In our work, we build on this concept by applying it to mature RNA transcript sequences. RNA is first transcribed from genes in DNA, and can then be alternatively spliced to create variations in the overall sequence. More often than not, key parts of the sequence are preserved while variable regions like “cassette exons” are either included or excluded. In addition there is variability in the untranslated regions of the RNA which regulates RNA localization, expression, and translatability. We also utilize gene duplications, another process with which diversity is introduced in RNA genetic sequence.

So does it work?

Yes! We evaluated the model on two RNA regulatory processes that regulate protein production: RNA half-life and mean ribosome load. We focused our evaluation on linear probing to compare the quality of the representation against other self-supervised methods. We find that IsoCLR consistently outperformed methods that use a reconstruction objective like masked language modeling and next token prediction. We evaluate against a variety of methods that were trained on human and genomes of other species.

In addition, we found that pre-training improved performance in the low data regime. We hypothesized that this is because IsoCLR learns meaningful latent representations, simplifying the supervised training on the downstream task.

To validate that the latent representations learn semantically meaningful information, we perform dimensionality reduction on the latent space. Below is a t-sne of the latent representation across RNA sequences corresponding to different gene ontologies. IsoCLR was never trained on GO terms and learns GO stratification as an indirect result of our training objective. To validate that we are not just picking up spurious spatial features, we perform linear probing experiments on top 10 most common GO labels from the Molecular Function GO tree (from a single hierarchical level).
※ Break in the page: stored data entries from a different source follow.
/-- R28, and R118 for a host write (log 17): a write makes that cell written with that value, sets the latch, and
changes nothing else. -/
def Obligations.BusWrite : Prop :=
  ∀ (a : Addr) (v : Nibble) (s : State),
    (memWrite a v s).ip = s.ip ∧ (memWrite a v s).sp = s.sp ∧ (memWrite a v s).run = s.run ∧
    (memWrite a v s).latch = v ∧
    (∀ b : Addr, Memory.find (memWrite a v s).mem b = if b = a then some v else Memory.find s.mem b) ∧
    hostWrite a v s = memWrite a v s

/-- R30, R31, R32: push increments and then writes; pop reads and then decrements; a popped address takes its low
nibble first; an address pushed and then popped is the same address, `sp` back where it was. -/
def Obligations.StackPrimitives : Prop :=
  (∀ (v : Nibble) (s : State), pushNibble v s = memWrite (s.sp + 1#8) v { s with sp := s.sp + 1#8 }) ∧
  (∀ s : State, popNibble s = (Safety.pop1 s, { s with latch := Safety.pop1 s, sp := s.sp - 1#8 })) ∧
  (∀ s : State, popAddr s =
    (combine (Safety.pop2 s) (Safety.pop1 s), { s with latch := Safety.pop2 s, sp := s.sp - 2#8 })) ∧
  (∀ (a : Addr) (s : State), (popAddr (pushAddr a s)).1 = a ∧ (popAddr (pushAddr a s)).2.sp = s.sp)

/-- R38, R27, R28: the array's outputs are its cell, `rvalid` telling a written one and `rdata` its nibble; the ports of
the array and the latch that captures from them do what the two bus operations do; a read and a write asked together are
no request. The port list is the spec's decision D21 (log 18); that the outputs during a write show the cell before it is
the model's choice (log 28). -/
def Obligations.ArrayPortsAgreeWithBus : Prop :=
  (∀ (m : Memory) (p : ArrayIn),
    ((arrayOut m p).rvalid = true ↔ ∃ v : Nibble, Memory.find m p.addr = some v) ∧
    ((arrayOut m p).rvalid = false ↔ isOpen m p.addr = true) ∧
    ∀ v : Nibble, (arrayOut m p).rdata = some v ↔ Memory.find m p.addr = some v) ∧
  (∀ (s : State) (a : Addr) (w : Nibble),
    let p : ArrayIn := { addr := a, we := false, re := true, wdata := w }
    arrayServe s.mem p = some (arrayOut s.mem p, s.mem) ∧
    memRead a s = (latchCapture s.latch p (arrayOut s.mem p), { s with latch := latchCapture s.latch p (arrayOut s.mem p) })) ∧
  (∀ (s : State) (a : Addr) (v : Nibble),
    let p : ArrayIn := { addr := a, we := true, re := false, wdata := v }
    arrayServe s.mem p = some (arrayOut s.mem p, (memWrite a v s).mem) ∧
    (memWrite a v s).latch = latchCapture s.latch p (arrayOut s.mem p)) ∧
  (∀ (m : Memory) (p : ArrayIn), p.we = true → p.re = true → arrayServe m p = none)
Theories for why it works better than MLM

We argue that the reason IsoCLR outperforms reconstruction based self-supervised methods is because of a stronger inductive bias. We use our knowledge of RNA biology to encode the structure of the model latent space. So how come next token prediction is so incredibly effective in language, but underperforms when trained on DNA?

The human genome consists of 20,000 protein coding genes that are under negative selection. This means that mutations occur there relatively rarely, making it difficult to generate diverse sequences through acquisition of new human genomes. However, the other 98% of the genome which is under much lower negative selection, with mutations there being of little consequence on an organism’s fitness. The sequences from the intergenic regions often contain low information, resulting in a small percentage of the overall dataset being informative. We note that for dataset improvement scaling across a higher number of species remains a viable strategy, since it allows us to capture more informative regions that are vital for organism survival.

Isn’t splicing like… Important?

Splicing is very important! Approximately 15% of human disease is caused by mistakes in splicing regulatory code. In this work, we utilize naturally occurring alternative splicing as a diversity generating mechanism. The hypothesis is that RNAs generated through splicing and gene duplication are functionally similar more often than RNAs from different genes. I realize that this is a different interpretation of splicing than a lot of people are familiar with, so if you want to chat about this don’t hesitate to reach out and I would be happy to hear your thoughts!

So why do we even care about RNA?

For those less familiar with RNA, there is currently a biotech revolution underway. New RNA-based modalities are breaking into the market promising clearer mechanisms of action and lower drug approval failure rates. Deep learning models have played an important role in other domains, however, in genomics masked language modeling has had mixed success. In this work we propose an alternate self-supervised learning approach based on biological knowledge for defining augmentations.